Я ответил, что польщен его вниманием.

– Мне только руку вам пожать, мистер Уайльд, – сказал он. Его жена часто-часто замигала, словно мое лицо слепило ей глаза.

– Знаете, мистер Уайльд, мы читали про ваши муки мученические – правда, Маргарет? Но теперь-то все позади, вы стали опять каким были?

Я понял, что они добрые люди, и сказал, что чувствую себя много лучше.

– Ужас, как они вас замордовали.

– Вы никому вреда не сделали, – вставила вдруг женщина.

– Где же видано, чтобы этакий писатель да не мог позабавиться?

Трудно было не согласиться с молодым человеком, и к тому же у него были очаровательные недавно отпущенные усы.

– Мы тогда прямо так и сказали, правда, Маргарет? – Она опять моргнула. – В трактире уж так о вас судачили, мистер Уайльд. Вы, часом, не захаживали в «Глоб», что в Форест-Хилле?

Я ответил, что не имел такого удовольствия.

– Да, мы уж о вас поспорили так поспорили, правда, Маргарет? Иные кричали, что вас повесить мало, но я-то вас в обиду не дал. Я говорю: «Что он сделал такого худого? Кому он навредил?» И если хотите знать, больше народу за вас стояло, мистер Уайльд. Ей-богу, не понимаю, чего вас травить. Я им так и сказал: «Чем он занимался, тем занимаются тысячи». И пришлось им согласиться – куда деваться-то?

Я был покорен. Я мог бы все утро проговорить с ними о своем мученичестве, но они приехали в Париж ненадолго и спешили посмотреть достопримечательности. Молодой человек сердечно пожал мне руку, а его жена вынула номер женского журнала и попросила меня подписать.

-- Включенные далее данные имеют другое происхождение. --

/-- TrapWordsAndHints, TrapsKillsAndReturns: a band that may enter its handler, with a frame at the end of the allotment, at TL = 0
and at TL = 1; without a handler; without a frame and with one that does not fit; without a permit. -/
theorem witness_traps :
    Ready (trapping false 0x00010001 0 0) (at0 (trapping false 0x00010001 0 0))
    ∧ (at0 (trapping false 0x00010001 0 0)).hasHandler 2 ∧ (at0 (trapping false 0x00010001 0 0)).hasHandler 4
    ∧ (at0 (trapping false 0x00010001 0 0)).hasFrame ∧ (at0 (trapping false 0x00010001 (65536 - 0x4680) 0)).hasFrame
    ∧ ¬(at0 (trapping false 0x00010001 (65536 - 0x4600) 0)).hasFrame ∧ ¬(at0 (trapping false 0x00010001 (-1) 0)).hasFrame
    ∧ (trapping false 0x00010001 0 3).hasPermit (at0 (trapping false 0x00010001 0 3))
    ∧ ¬(trapping false 0x00010001 0 4).hasPermit (at0 (trapping false 0x00010001 0 4))
    ∧ ¬(at0 (trapping false 0xFFFF0000 0 0)).hasHandler 2 ∧ ¬(at0 (trapping false 0xFFFF0000 0 0)).hasHandler 4
    ∧ (at0 (trapping false 0xFFFF0000 0 0)).band.tl = false
    ∧ Ready (trapping true 0x00010001 0 0) (at0 (trapping true 0x00010001 0 0))
    ∧ (at0 (trapping true 0x00010001 0 0)).band.tl = true
    ∧ (at0 (trapping false 0x00010001 0 0)).band.flags &&& (at0 (trapping false 0x00010001 0 0)).band.fen ≠ 0
    ∧ (at0 bench).band.flags &&& (at0 bench).band.fen = 0 ∧ (at0 (trapping false 0x00010001 0 0)).band.leads g0 = true :=
  ⟨ready_of (by decide +kernel), handler_of (by decide +kernel), handler_of (by decide +kernel),
    by unfold Here.hasFrame; decide +kernel, by unfold Here.hasFrame; decide +kernel, by unfold Here.hasFrame; decide +kernel,
    by unfold Here.hasFrame; decide +kernel, by unfold State.hasPermit; decide +kernel, by unfold State.hasPermit; decide +kernel,
    no_handler_of (by decide +kernel), no_handler_of (by decide +kernel), by decide +kernel, ready_of (by decide +kernel),
    by decide +kernel, by decide +kernel, by decide +kernel, by decide +kernel⟩

/-- The barrier object of `barred 3 0` in the band's crew's table, not yet arrived at. -/
def owing : State := (barred 3 0).modCrew 0 0 fun w => { w with objs := [⟨0x100, 0, 0⟩, ⟨0x110, 1, 1⟩] }

/-- TrapsKillsAndReturns: a kill whose band has not arrived at an object of its crew; a log that is not full. -/
theorem witness_kills :
    (∀ e ∈ (at0 owing).crew.objs, ∀ d ∈ (at0 owing).crew.objs, d.off = e.off ∨ d.off + 16 ≤ e.off ∨ e.off + 16 ≤ d.off)
    ∧ ((at0 owing).object owing 0x100).phase < 3 ∧ ((at0 owing).object owing 0x100).apend ≠ 0
    ∧ (∃ e ∈ (at0 owing).crew.objs, e.off = 0x100 ∧ e.arr.getLsbD (at0 owing).band.index = false)
    ∧ owing.hereAt 0 0 = some (at0 owing) ∧ (at0 owing).ctx.log.length < 4096 := by
  decide +kernel

/-- A band at TL = 1 whose frame at SCR 0 is all zeros but for the bytes given. -/
def returning (l : List (Nat × List Byte)) : State :=
  let s := trapping true 0x00010001 0 0
  l.foldl (fun s e => s.scrWrite 0 (at0 s).crew e.1 e.2) s

/-- The conditions that `Claims.TrapReturn` calls good, as a test. -/
def goodFrame (s : State) : Bool :=
  let h := at0 s
  let fr := fun o n => h.frameAt s o n
  let st := fun l => fr 0x78 8 / 4 ^ l % 4
  let cond := fun l => fr (h.frameTail + 4 * l) 4
  decide (fr 0 8 % 8 = 0) && decide (fr 0 8 ≤ h.codeSize) && (List.range 32).all fun l =>
    decide (fr (h.frameTail + 0x80 + 2 * l) 2 ≤ h.band.cstk.toNat / 2)
    && (!(st l == 1 || st l == 2) || (h.label (BitVec.ofNat 16 (fr (0x30 + 2 * l) 2))).any fun e => e.attr != 2)
    && (st l != 2 || (decide (cond l % 2 ^ 20 % 16 = 0) && decide (cond l % 2 ^ 20 + 16 ≤ h.crew.size)))

/-- TrapsKillsAndReturns: a return to the last P of the module; one with a lane WANTING, one BLOCKED, one EXITED and a stack of four;
frames that fail each check; an access to the frame outstanding. -/
theorem witness_returns :
    (∀ l ∈ [[], [(0, toBytes 8 512)], [(0x78, toBytes 8 0x39), (0x4500, toBytes 2 4)]], isReady (returning l) = true
      ∧ (at0 (returning l)).band.tl = true ∧ goodFrame (returning l) = true)
    ∧ (∀ l ∈ [[(0, toBytes 8 4)], [(0, toBytes 8 520)], [(0x78, toBytes 8 1), (0x30, toBytes 2 1)], [(0x78, toBytes 8 1), (0x30, toBytes 2 9)],
        [(0x78, toBytes 8 2), (0x4480, toBytes 4 8)], [(0x78, toBytes 8 2), (0x4480, toBytes 4 0x10000)], [(0x4502, toBytes 2 33)]],
        isReady (returning l) = true ∧ goodFrame (returning l) = false)
    ∧ (at0 (returning [])).band.log = [] ∧ (at0 (returning [])).frameTail = 0x4480 := by
  decide +kernel

/-- TrapsKillsAndReturns: a return that gives a load of before the trap, which the handler let complete, its register. -/
theorem witness_kept :
    ∀ o ∈ [{ opOf 3 .loadS 8 [{ elemOf0 0 (.chip 0x100) [] with st := .done [7, 0, 0, 0, 0, 0, 0, 0] }] with kept := true },
        { opOf 3 .load 4 [{ elemOf0 0 (.chip 0x100) [] with st := .done [7, 0, 0, 0] }] with kept := true }],
      let s := (returning []).modBand 0 0 fun b => { b with log := [o] }
      isReady s = true ∧ goodFrame s = true ∧ (at0 s).band.log.filter (·.kept) = [o] ∧ (at0 s).crew.paired = false := by
  decide +kernel

/-- FlagsClear: masks of nine bits, and one of ten. -/
theorem witness_flags_clear :
    (Instr.flagc (fy 0 0 0 511)).wf = true ∧ 2 ^ 9 ≤ (512 : BitVec 24).toNat ∧ isReady bench = true := by decide +kernel

/-- MismatchesAndRunOff: an armed mismatch whose trap finds no permit, so that the word waits with it. -/
theorem witness_armed_waits :
    (let s := { (trapping false 0x00010001 0 4).modCrew 0 0 (fun w => { w with checked := true }) with clones := [(0, 0, 3)] }
     let t := s.modBand 0 0 fun b => { b with lanes := b.lanes.mapIdx fun i x => if i < 16 then x else { x with st := .exited } }
     let h := at0 t
     t.here? = some h ∧ h.crew.checked = true ∧ ((List.range 32).filter fun k => (h.band.guarded g0).getLsbD k).length = 16
     ∧ (h.band.guarded g0).getLsbD 3 = true ∧ (0, 0, 3) ∈ t.clones
     ∧ ((Claims.HwTrap t h 1 3 (h.band.guarded g0)).band? 0 0).map (fun b => b.waitTo.isSome) = some true) := by
  decide +kernel

/-- The issue of a band of the bench, whose P is `p`, as the next move, in deterministic mode or not. -/
def issuing (detm : Bool) (p : Nat) (f : Band → Band) : State :=
  { ((bench.modCtx 0 fun x => { x with detm := detm }).modBand 0 0 fun b => f { b with p := BitVec.ofNat 64 p }) with
    agenda := [.issue 0 0], cur := none }
/-- The state in which `Selected` has the band issue. -/
def issuingNow (s : State) : State :=
  let u : State := { s with agenda := [], cur := some (0, 0) }
  u.setBand 0 0 (if (at0 s).ctx.detm then { (at0 s).band with waitTo := none } else { (at0 s).band with picked := (s.coreAt 0).retires })
theorem selected_of {s : State} (h : (decide (s.agenda = [.issue 0 0]) && (at0 s).crew.issues
    && (let u : State := { s with agenda := [], cur := some (0, 0) }
        decide (u.hereAt 0 0 = some (at0 s)) && if (at0 s).ctx.detm then decide (u.turn 0 (at0 s).crew = some 0 ∧ (at0 s).band.yld = false)
          else decide ((at0 s).band.waitTo = none ∧ u.selects (at0 s) = true))) = true) :
    ∃ h, Selected s (issuingNow s) 0 0 [] h ∧ h = { at0 s with band := h.band } ∧ h.band.p = (at0 s).band.p := by
  simp only [Bool.and_eq_true, decide_eq_true_eq] at h
  obtain ⟨⟨a, i⟩, u, c⟩ := h
  cases d : (at0 s).ctx.detm
  · rw [d, if_neg (by decide), decide_eq_true_eq] at c
    exact ⟨{ at0 s with band := { (at0 s).band with picked := (s.coreAt 0).retires } },
      ⟨a, at0 s, u, i, .inl ⟨d, c.1, c.2, rfl⟩, by unfold issuingNow; rw [d]; rfl⟩, rfl, rfl⟩
  · rw [d, if_pos rfl, decide_eq_true_eq] at c
    exact ⟨{ at0 s with band := { (at0 s).band with waitTo := none } },
      ⟨a, at0 s, u, i, .inr ⟨d, c.1, c.2, rfl⟩, by unfold issuingNow; rw [d]; rfl⟩, rfl, rfl⟩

– Всякой вам удачи, мистер Уайльд, – сказал он, прощаясь, – и много-много вам счастливых дней жизни.

Глубоко тронутый, я смотрел, как они, взявшись за руки, шли по набережной Сены. В тот миг я бы отдал все что угодно, лишь бы оказаться на месте этой молодой женщины.

10 октября 1900г.

Получил бандероль от Роберта Росса. Поспешно вскрыв ее, я обнаружил всего лишь несколько экземпляров «Идеального мужа». А я-то надеялся на баночки со средством «Коко-Марикопас», от которого мои волосы приобретают странный коричневатый оттенок. Пьесу я, впрочем, перелистал: мне было любопытно посмотреть, что я написал, и, за исключением одного-двух серьезных монологов, она все еще забавляет меня. Но вернуться к этому роду литературы я не в состоянии: я не Сара Бернар, чтобы всю жизнь принимать позы. И вообще, как может человек, который смотрит на мир и дивится ему, еще и творить искусство? Это совершенно немыслимо.

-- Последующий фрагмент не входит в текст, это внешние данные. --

-- ==== Sys2Proof/WellFormed.lean ====
section
/-! DEFINITION. Which terms of `Instr` an encoding stands for: the value restrictions of 30_encoding R115 and R119. -/

namespace Sys2Proof

/-- WIN = 7 is reserved (R115); BUFSZ's WIN must be 0 unless the selector is 2, EXPWIN's scratch (R119). Every
register index is legal (R114), and the other commands have no numeric field. -/
def Instr.wellFormed : Instr → Bool
  | .bufsz _ _ sel win => win != 7#3 && (sel == .win || win == 0#3)
  | .expwin _ _ _ _ _ win => win != 7#3
  | .msetup _ _ | .menc _ _ _ | .mdec _ _ _ | .mmul _ _ _ _ | .msqr _ _ _ | .mred _ _ _ | .madd _ _ _ _
  | .msub _ _ _ _ | .mneg _ _ _ | .mhalf _ _ _ | .mdbl _ _ _ | .mtpl _ _ _ | .expbin _ _ _ _ _
  | .expct _ _ _ _ _ | .gcd _ _ _ | .minv _ _ _ | .crtrec _ _ _ _ _ _ => true

end Sys2Proof
end

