-- ==== Sys2Proof/Machine/Flags.lean ====
section
/-! DEFINITION. The status register, its flags and codes, the other constant and computed register values, and IRQ
(10_state R33 to R42, 60_exceptions R300). -/

namespace Sys2Proof.Machine

/-- The 8-bit value of a completion code (60_exceptions R300). -/
def ErrCode.code : ErrCode → Byte
  | .ok => 0x00#8
  | .opcode => 0x01#8
  | .field => 0x02#8
  | .bounds => 0x03#8
  | .overlap => 0x04#8
  | .tag => 0x05#8
  | .ctx => 0x06#8
  | .scratch => 0x07#8
  | .room => 0x08#8
  | .evenModulus => 0x09#8
  | .range => 0x0A#8
  | .zeroGcd => 0x0B#8
  | .notInvertible => 0x0C#8

/-- STATUS.BUSY (10_state R36, R55). -/
def State.isBusy (s : State) : Bool := s.phase == .busy

/-- STATUS.ERR reads (ERRCODE ≠ 0x00) and holds no state of its own (10_state R36). -/
def State.err (s : State) : Bool := s.errcode != 0#8

/-- The value STATUS reads: ERRCODE in [15:8], ERR, OVR, DONE, BUSY in [3:0], reserved bits 0 (10_state R36). -/
def State.statusWord (s : State) : Word :=
  0#16 ++ s.errcode ++ 0#4 ++ BitVec.ofBool s.err ++ BitVec.ofBool s.ovr ++ BitVec.ofBool s.done
    ++ BitVec.ofBool s.isBusy

/-- The value CTRL reads: IE in bit 0, reserved bits 0 (10_state R35). -/
def State.ctrlWord (s : State) : Word := 0#31 ++ BitVec.ofBool s.ie

/-- The value CFG reads: MAX_MOD_LIMBS in [31:16], W in [7:0], [15:8] reserved (10_state R34). -/
def Params.cfgWord (p : Params) : Word :=
  BitVec.ofNat 16 p.maxModLimbs ++ 0#8 ++ BitVec.ofNat 8 p.limbBits.bits

/-- The value MEMSIZE reads, zext_32(MEM_LIMBS) (10_state R40). -/
def Params.memSizeWord (p : Params) : Word := BitVec.ofNat 32 p.memLimbs

/-- IRQ = CTRL.IE AND STATUS.DONE at every instant (10_state R42, 60_exceptions R320). -/
def State.irq (s : State) : Bool := s.ie && s.done

/-- A host write of `v` to STATUS: v[1] clears DONE, v[2] clears OVR, nothing else can be written (10_state R37). -/
def State.writeStatus (s : State) (v : Word) : State :=
  { s with done := s.done && !v.getLsbD 1, ovr := s.ovr && !v.getLsbD 2 }

/-- A host write of `v` to CTRL: bit 0 is IE, the reserved bits ignore the write (10_state R32, R35). -/
def State.writeCtrl (s : State) (v : Word) : State := { s with ie := v.getLsbD 0 }

end Sys2Proof.Machine
end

На днях пришло письмо от Чарльза Уиндэма с просьбой перевести Скриба для какого-то издательства на Бонд-стрит; к счастью, он предложил аванс. Я, конечно, согласился, но не думаю, что я способен на этот труд, – лучше уж мешки шить. Скриб ведь не писал, а кропал. Из драматургов только Гюго и Метерлинк стоят со мной вровень, и, в любом случае, перевод – не мой конек. Подобно молитве, его следует творить в четырех стенах собственного дома, желательно не вслух.

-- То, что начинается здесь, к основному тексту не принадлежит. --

-- ==== Sys2Proof/Machine/ModArith.lean ====
section
/-! DEFINITION. Modular add, subtract, negate, halve, double and triple (42_modular_arith R210 to R215). -/

namespace Sys2Proof.Machine

/-- MADD: (a + b) mod M (R210). -/
def execMadd (rd ra rb rc : DIdx) (s : State) : Host.Outcome State Fault Refusal :=
  complete s (modBinary s.view rd ra rb rc (fun c a b => (a + b) % c.modulus))

/-- MSUB: (a - b) mod M over the integers (R211). -/
def execMsub (rd ra rb rc : DIdx) (s : State) : Host.Outcome State Fault Refusal :=
  complete s (modBinary s.view rd ra rb rc (fun c a b => subMod a b c.modulus))

/-- MNEG: (0 - a) mod M (R212). -/
def execMneg (rd ra rc : DIdx) (s : State) : Host.Outcome State Fault Refusal :=
  complete s (modUnary s.view rd ra rc Ctx.modulus (fun c a => subMod 0 a c.modulus))

/-- MHALF: a inv2 mod M with inv2 = (M + 1) / 2 (R213). -/
def execMhalf (rd ra rc : DIdx) (s : State) : Host.Outcome State Fault Refusal :=
  complete s (modUnary s.view rd ra rc Ctx.modulus (fun c a => a * ((c.modulus + 1) / 2) % c.modulus))

/-- MDBL: 2 a mod M (R214). -/
def execMdbl (rd ra rc : DIdx) (s : State) : Host.Outcome State Fault Refusal :=
  complete s (modUnary s.view rd ra rc Ctx.modulus (fun c a => 2 * a % c.modulus))

/-- MTPL: 3 a mod M (R215). -/
def execMtpl (rd ra rc : DIdx) (s : State) : Host.Outcome State Fault Refusal :=
  complete s (modUnary s.view rd ra rc Ctx.modulus (fun c a => 3 * a % c.modulus))

end Sys2Proof.Machine
end

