-- ==== Sys2Proof/Machine/Dispatch.lean ====
section
/-! DEFINITION. `exec`: one arm per command, each a direct call of that command's meaning. -/

namespace Sys2Proof.Machine

/-- The engine's Execute and completion of one decoded command (40_common R161). -/
def exec (i : Instr) (s : State) : Host.Outcome State Fault Refusal :=
  match i with
  | .msetup rd ra => Sys2Proof.Machine.execMsetup rd ra s
  | .bufsz ra rb sel win => Sys2Proof.Machine.execBufsz ra rb sel win s
  | .menc rd ra rc => Sys2Proof.Machine.execMenc rd ra rc s
  | .mdec rd ra rc => Sys2Proof.Machine.execMdec rd ra rc s
  | .mmul rd ra rb rc => Sys2Proof.Machine.execMmul rd ra rb rc s
  | .msqr rd ra rc => Sys2Proof.Machine.execMsqr rd ra rc s
  | .mred rd ra rc => Sys2Proof.Machine.execMred rd ra rc s
  | .madd rd ra rb rc => Sys2Proof.Machine.execMadd rd ra rb rc s
  | .msub rd ra rb rc => Sys2Proof.Machine.execMsub rd ra rb rc s
  | .mneg rd ra rc => Sys2Proof.Machine.execMneg rd ra rc s
  | .mhalf rd ra rc => Sys2Proof.Machine.execMhalf rd ra rc s
  | .mdbl rd ra rc => Sys2Proof.Machine.execMdbl rd ra rc s
  | .mtpl rd ra rc => Sys2Proof.Machine.execMtpl rd ra rc s
  | .expbin rd ra rb rc rs => Sys2Proof.Machine.execExpbin rd ra rb rc rs s
  | .expct rd ra rb rc rs => Sys2Proof.Machine.execExpct rd ra rb rc rs s
  | .expwin rd ra rb rc rs win => Sys2Proof.Machine.execExpwin rd ra rb rc rs win s
  | .gcd rd ra rb => Sys2Proof.Machine.execGcd rd ra rb s
  | .minv rd ra rb => Sys2Proof.Machine.execMinv rd ra rb s
  | .crtrec rd ra rb rc rx ry => Sys2Proof.Machine.execCrtrec rd ra rb rc rx ry s

end Sys2Proof.Machine
end

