-- ==== Sys2Proof/Machine/Agents.lean ====
section
/-! DEFINITION. One atomic step of each agent: the host's next operation (10_state R30, 30_encoding R126), the arrival of
a host write (20_memory R91, R92), the engine's whole command (40_common R161), a reset, and whose turn it is
(60_exceptions R321). -/

namespace Sys2Proof.Machine

/-- The completion code of a word that is no command (30_encoding R123, R124). -/
def DecodeError.errCode : DecodeError → ErrCode
  | .opcode => .opcode
  | .field => .field

/-- The engine's step: while BUSY it decodes the latched word and performs the command, or completes with the code of
the failed decoding (40_common R161). While IDLE it has no step to take. -/
def engineStep (s : State) : Host.Outcome State Fault Refusal :=
  match s.phase with
  | .idle => .next s
  | .busy =>
    match decode s.lcmd with
    | .ok i => exec i s
    | .error e => .next (s.completeErr (DecodeError.errCode e))

/-- The host's position moves to operation `n` of its program. -/
def State.hostAt (s : State) (n : Nat) : State := { s with host := { s.host with pos := n } }

/-- A host read of STATUS, the bus read inside WAIT, CHK and JERR (30_encoding R126). It has no other effect. -/
def State.pollStatus (s : State) : State := s.recordData (some s.statusWord)

/-- A host write put on the bus, behind those already there, without reaching the block (20_memory R92). -/
def State.post (s : State) (p : PostedWrite) : State :=
  { s with host := { s.host with data := none, posted := s.host.posted ++ [p] } }

/-- Posted write number `n` taken off the bus. -/
def State.unpost (s : State) (n : Nat) : State :=
  { s with host := { s.host with posted := s.host.posted.eraseIdx n } }

/-- A bus access the host makes. On a bus that keeps order it reaches the block at once (20_memory R91, R92). On any other
bus a write is posted, and may be passed by later ones; a read still reaches the block at once (assumption 16). -/
def hostAccess (s : State) : BusAccess → Host.Outcome State Fault Refusal
  | .read width offset => busAccess s (.read width offset)
  | .write width offset v =>
    if s.host.busOrdered then busAccess s (.write width offset v)
    else .next (s.post { width := width, offset := offset, value := v })

/-- Posted write number `n` reaches the block, which performs it (20_memory R91); with no such write nothing changes. -/
def arrive (s : State) (n : Nat) : Host.Outcome State Fault Refusal :=
  match s.host.posted[n]? with
  | none => .next s
  | some p =>
    match busWrite (s.unpost n) p.width p.offset p.value with
    | .ok t => .next t
    | .error f => .fault f

/-- One operation of the host program (30_encoding R126). WAIT stays where it is while it reads BUSY = 1. -/
def hostOp (s : State) : HostOp → Host.Outcome State Fault Refusal
  | .access a => hostAccess (s.hostAt (s.host.pos + 1)) a
  | .wait => .next (s.pollStatus.hostAt (if s.isBusy then s.host.pos else s.host.pos + 1))
  | .chk code =>
    let t := s.pollStatus.hostAt (s.host.pos + 1)
    .next { t with host := { t.host with checksOk := s.host.checksOk && s.errcode == code } }
  | .jerr code label => .next (s.pollStatus.hostAt (if s.errcode = code then label else s.host.pos + 1))

/-- The host's step: its next operation; a host whose program is at its end does nothing, and the block holds its
state (60_exceptions R335). -/
def hostStep (s : State) : Host.Outcome State Fault Refusal :=
  match s.host.prog[s.host.pos]? with
  | none => .next s
  | some op => hostOp s op

/-- Whose turn it is: the first listed turn; with none listed, a BUSY engine's, else the oldest posted write's,
else the host's (assumption 3). -/
def State.nextTurn (s : State) : Turn :=
  match s.turns with
  | t :: _ => t
  | [] => match s.phase, s.host.posted with
    | .busy, _ => .engine
    | .idle, _ :: _ => .arrive 0
    | .idle, [] => .host

/-- The state with its first listed turn, if any, taken. -/
def State.takeTurn (s : State) : State := { s with turns := s.turns.tail }

/-- One atomic step of the agent whose turn it is (60_exceptions R321, 70_reset_and_hazards R350). -/
def runTurn (s : State) : Turn → Host.Outcome State Fault Refusal
  | .host => hostStep s
  | .engine => engineStep s
  | .arrive n => arrive s n
  | .powerOn => .next s.powerOnReset
  | .warmReset => .next s.warmReset

/-- `s` with the engine BUSY on command word `w`, as the host's write of `w` to CMD leaves it (40_common R150), and the
engine's turn next. -/
def State.withCommand (s : State) (w : Word) : State := { s.issue w with turns := [] }

end Sys2Proof.Machine
end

Моя писательская карьера кончена, и нечего пытаться ее возобновлять. Она вела меня от поэзии к прозе, от прозы к драматургии. А потом она завела меня в тюрьму. Вот, в двух фразах, суть моей необычайной жизни – я всегда делал то, чего не ждали. Люди этого не прощают, но и не забывают. Как бы то ни было, удачно получилось, что моей последней опубликованной вещью стала «Баллада»: начав стихами, я ими же и кончил. Подобно голове Орфея, я пою, уплывая в забвение. Но песнь Аполлона сменилась стенанием Марсия.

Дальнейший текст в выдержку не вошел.